**Work task**
In the records that follow, locate every line with "tail" and extract it.

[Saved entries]
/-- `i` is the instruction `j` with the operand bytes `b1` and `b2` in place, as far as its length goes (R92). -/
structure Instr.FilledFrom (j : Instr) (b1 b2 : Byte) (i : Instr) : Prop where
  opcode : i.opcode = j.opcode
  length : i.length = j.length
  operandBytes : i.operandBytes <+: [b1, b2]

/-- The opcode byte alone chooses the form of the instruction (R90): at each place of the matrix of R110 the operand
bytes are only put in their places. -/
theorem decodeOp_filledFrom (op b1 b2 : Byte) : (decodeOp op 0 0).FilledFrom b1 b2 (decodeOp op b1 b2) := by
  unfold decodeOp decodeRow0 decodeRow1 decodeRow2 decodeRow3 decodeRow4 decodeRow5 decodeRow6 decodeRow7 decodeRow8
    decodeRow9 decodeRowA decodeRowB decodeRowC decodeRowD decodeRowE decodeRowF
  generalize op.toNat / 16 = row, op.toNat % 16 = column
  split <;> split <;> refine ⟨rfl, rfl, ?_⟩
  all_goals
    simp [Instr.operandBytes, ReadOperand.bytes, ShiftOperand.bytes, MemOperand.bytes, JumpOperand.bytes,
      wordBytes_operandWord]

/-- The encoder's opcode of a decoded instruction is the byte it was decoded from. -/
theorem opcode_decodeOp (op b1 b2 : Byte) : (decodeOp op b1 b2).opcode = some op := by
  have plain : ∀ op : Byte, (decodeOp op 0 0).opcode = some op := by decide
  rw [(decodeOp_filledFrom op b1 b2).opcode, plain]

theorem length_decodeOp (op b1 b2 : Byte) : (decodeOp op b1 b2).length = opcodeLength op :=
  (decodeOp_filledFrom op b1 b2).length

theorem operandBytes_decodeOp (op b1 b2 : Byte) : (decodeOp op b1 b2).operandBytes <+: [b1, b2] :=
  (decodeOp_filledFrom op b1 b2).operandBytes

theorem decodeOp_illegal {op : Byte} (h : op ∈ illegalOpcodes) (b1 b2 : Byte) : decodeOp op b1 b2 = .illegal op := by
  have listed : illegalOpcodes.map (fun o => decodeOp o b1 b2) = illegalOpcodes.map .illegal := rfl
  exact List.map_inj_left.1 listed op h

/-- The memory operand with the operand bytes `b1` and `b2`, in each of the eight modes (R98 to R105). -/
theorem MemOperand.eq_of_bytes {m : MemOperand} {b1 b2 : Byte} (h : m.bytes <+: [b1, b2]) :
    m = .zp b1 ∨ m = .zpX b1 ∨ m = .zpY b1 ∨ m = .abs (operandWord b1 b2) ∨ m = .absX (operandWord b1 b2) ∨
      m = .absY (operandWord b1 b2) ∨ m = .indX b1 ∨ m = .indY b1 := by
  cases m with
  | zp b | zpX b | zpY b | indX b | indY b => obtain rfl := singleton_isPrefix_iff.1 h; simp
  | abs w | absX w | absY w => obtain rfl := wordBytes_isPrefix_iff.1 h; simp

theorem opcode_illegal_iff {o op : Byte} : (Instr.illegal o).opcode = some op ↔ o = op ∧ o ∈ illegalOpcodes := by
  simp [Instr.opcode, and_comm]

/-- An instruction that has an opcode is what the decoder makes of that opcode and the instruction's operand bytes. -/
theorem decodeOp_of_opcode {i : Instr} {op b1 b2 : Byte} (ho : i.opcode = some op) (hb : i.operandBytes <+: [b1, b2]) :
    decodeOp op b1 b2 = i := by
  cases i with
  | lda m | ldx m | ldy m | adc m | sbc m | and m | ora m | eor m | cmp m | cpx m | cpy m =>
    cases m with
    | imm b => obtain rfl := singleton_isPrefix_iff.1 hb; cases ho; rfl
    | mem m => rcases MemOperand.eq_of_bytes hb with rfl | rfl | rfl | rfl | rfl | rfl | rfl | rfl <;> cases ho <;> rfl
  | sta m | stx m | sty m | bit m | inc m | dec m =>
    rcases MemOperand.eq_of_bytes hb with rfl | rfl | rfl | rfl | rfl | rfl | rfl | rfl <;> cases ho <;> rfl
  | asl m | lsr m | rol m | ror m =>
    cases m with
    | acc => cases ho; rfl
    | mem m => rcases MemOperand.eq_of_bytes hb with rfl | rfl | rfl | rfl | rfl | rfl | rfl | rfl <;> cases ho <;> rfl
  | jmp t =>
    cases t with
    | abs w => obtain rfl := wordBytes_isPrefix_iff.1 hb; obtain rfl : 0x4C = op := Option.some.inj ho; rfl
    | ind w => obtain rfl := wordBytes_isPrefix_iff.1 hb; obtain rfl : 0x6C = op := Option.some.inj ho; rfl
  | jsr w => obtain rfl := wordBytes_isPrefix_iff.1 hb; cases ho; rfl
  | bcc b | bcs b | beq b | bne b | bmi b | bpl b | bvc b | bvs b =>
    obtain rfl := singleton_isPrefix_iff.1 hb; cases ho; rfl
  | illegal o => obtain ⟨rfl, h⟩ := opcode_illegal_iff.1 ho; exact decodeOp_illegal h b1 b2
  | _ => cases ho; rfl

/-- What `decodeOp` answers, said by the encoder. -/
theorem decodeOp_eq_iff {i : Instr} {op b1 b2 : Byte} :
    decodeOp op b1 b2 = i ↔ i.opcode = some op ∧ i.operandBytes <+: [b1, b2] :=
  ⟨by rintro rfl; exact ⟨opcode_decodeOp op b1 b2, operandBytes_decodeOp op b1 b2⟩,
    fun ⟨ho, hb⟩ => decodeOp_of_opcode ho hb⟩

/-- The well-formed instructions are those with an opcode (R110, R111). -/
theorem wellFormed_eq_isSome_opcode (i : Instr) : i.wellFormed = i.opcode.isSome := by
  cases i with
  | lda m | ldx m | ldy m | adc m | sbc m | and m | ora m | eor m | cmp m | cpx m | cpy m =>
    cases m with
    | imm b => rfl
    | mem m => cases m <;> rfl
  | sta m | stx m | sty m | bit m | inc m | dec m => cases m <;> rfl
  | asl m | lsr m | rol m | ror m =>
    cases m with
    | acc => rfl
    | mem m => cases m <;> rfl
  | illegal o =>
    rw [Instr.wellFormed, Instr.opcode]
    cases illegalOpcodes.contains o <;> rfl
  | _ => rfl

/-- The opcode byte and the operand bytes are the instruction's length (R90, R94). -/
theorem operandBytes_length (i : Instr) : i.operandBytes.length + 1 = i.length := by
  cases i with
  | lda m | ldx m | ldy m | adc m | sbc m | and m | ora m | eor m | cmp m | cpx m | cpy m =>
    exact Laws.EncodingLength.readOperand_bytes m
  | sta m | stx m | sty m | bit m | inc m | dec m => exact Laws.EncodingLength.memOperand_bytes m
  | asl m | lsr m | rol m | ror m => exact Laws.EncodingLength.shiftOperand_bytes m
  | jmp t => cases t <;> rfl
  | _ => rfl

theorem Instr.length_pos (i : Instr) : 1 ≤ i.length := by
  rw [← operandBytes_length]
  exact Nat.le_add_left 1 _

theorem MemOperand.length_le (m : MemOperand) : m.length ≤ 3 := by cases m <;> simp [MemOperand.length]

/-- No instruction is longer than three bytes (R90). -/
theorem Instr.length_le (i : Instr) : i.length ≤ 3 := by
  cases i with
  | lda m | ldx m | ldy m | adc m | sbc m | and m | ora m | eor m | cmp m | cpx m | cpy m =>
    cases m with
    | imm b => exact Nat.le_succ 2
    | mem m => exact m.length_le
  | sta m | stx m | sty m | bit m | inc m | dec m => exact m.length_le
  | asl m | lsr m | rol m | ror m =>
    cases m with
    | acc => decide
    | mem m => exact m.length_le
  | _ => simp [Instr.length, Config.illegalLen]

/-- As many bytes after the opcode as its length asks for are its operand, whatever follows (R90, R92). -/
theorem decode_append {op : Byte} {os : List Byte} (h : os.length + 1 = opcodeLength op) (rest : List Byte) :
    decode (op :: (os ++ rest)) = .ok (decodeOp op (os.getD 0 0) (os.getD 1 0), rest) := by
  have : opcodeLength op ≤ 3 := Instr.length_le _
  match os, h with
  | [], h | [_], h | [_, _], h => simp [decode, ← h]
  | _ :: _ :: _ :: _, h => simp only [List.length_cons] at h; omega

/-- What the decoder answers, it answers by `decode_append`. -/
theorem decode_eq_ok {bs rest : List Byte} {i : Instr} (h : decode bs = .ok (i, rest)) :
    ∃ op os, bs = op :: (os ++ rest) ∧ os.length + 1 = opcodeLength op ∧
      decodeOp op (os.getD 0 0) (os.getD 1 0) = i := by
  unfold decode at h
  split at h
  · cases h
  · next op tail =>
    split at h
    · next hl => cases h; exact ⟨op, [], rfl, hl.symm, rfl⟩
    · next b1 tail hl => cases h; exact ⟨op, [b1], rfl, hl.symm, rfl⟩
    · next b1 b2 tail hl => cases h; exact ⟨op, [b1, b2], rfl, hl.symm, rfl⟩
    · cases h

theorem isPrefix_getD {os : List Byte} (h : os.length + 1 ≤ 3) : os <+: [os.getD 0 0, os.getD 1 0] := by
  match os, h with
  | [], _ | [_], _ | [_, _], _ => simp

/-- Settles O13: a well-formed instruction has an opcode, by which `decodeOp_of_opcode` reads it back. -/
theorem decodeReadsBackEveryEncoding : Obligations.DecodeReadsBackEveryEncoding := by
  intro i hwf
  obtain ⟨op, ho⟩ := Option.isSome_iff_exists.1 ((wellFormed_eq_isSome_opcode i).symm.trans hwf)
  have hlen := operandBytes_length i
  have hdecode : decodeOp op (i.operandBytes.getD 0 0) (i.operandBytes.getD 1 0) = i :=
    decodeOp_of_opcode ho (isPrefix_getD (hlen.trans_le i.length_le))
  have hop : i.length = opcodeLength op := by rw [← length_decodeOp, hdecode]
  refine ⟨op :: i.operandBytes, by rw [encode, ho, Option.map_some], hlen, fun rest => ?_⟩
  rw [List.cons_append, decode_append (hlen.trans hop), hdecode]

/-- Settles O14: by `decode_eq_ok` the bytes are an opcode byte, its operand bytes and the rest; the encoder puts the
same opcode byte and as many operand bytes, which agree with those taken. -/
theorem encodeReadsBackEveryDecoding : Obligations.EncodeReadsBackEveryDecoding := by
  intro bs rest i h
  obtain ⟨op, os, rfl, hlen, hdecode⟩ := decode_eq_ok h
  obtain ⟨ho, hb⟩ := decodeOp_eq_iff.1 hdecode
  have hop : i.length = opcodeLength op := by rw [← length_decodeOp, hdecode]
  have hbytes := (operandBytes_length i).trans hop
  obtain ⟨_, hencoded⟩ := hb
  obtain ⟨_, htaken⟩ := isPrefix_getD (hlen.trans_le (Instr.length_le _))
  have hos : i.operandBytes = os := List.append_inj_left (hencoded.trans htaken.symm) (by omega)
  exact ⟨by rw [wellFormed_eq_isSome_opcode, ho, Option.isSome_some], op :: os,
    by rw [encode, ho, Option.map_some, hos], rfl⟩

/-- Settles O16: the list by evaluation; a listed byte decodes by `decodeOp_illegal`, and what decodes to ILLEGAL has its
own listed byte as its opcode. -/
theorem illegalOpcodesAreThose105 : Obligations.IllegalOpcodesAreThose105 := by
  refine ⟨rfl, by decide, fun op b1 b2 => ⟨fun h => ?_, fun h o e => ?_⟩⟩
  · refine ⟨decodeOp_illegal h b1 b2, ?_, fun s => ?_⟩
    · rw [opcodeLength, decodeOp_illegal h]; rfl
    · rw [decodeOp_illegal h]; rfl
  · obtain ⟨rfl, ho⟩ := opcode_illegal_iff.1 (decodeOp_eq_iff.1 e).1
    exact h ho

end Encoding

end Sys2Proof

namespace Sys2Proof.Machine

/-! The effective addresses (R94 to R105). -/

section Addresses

**Written reply**
  · next op tail =>
    · next b1 tail hl => cases h; exact ⟨op, [b1], rfl, hl.symm, rfl⟩
    · next b1 b2 tail hl => cases h; exact ⟨op, [b1, b2], rfl, hl.symm, rfl⟩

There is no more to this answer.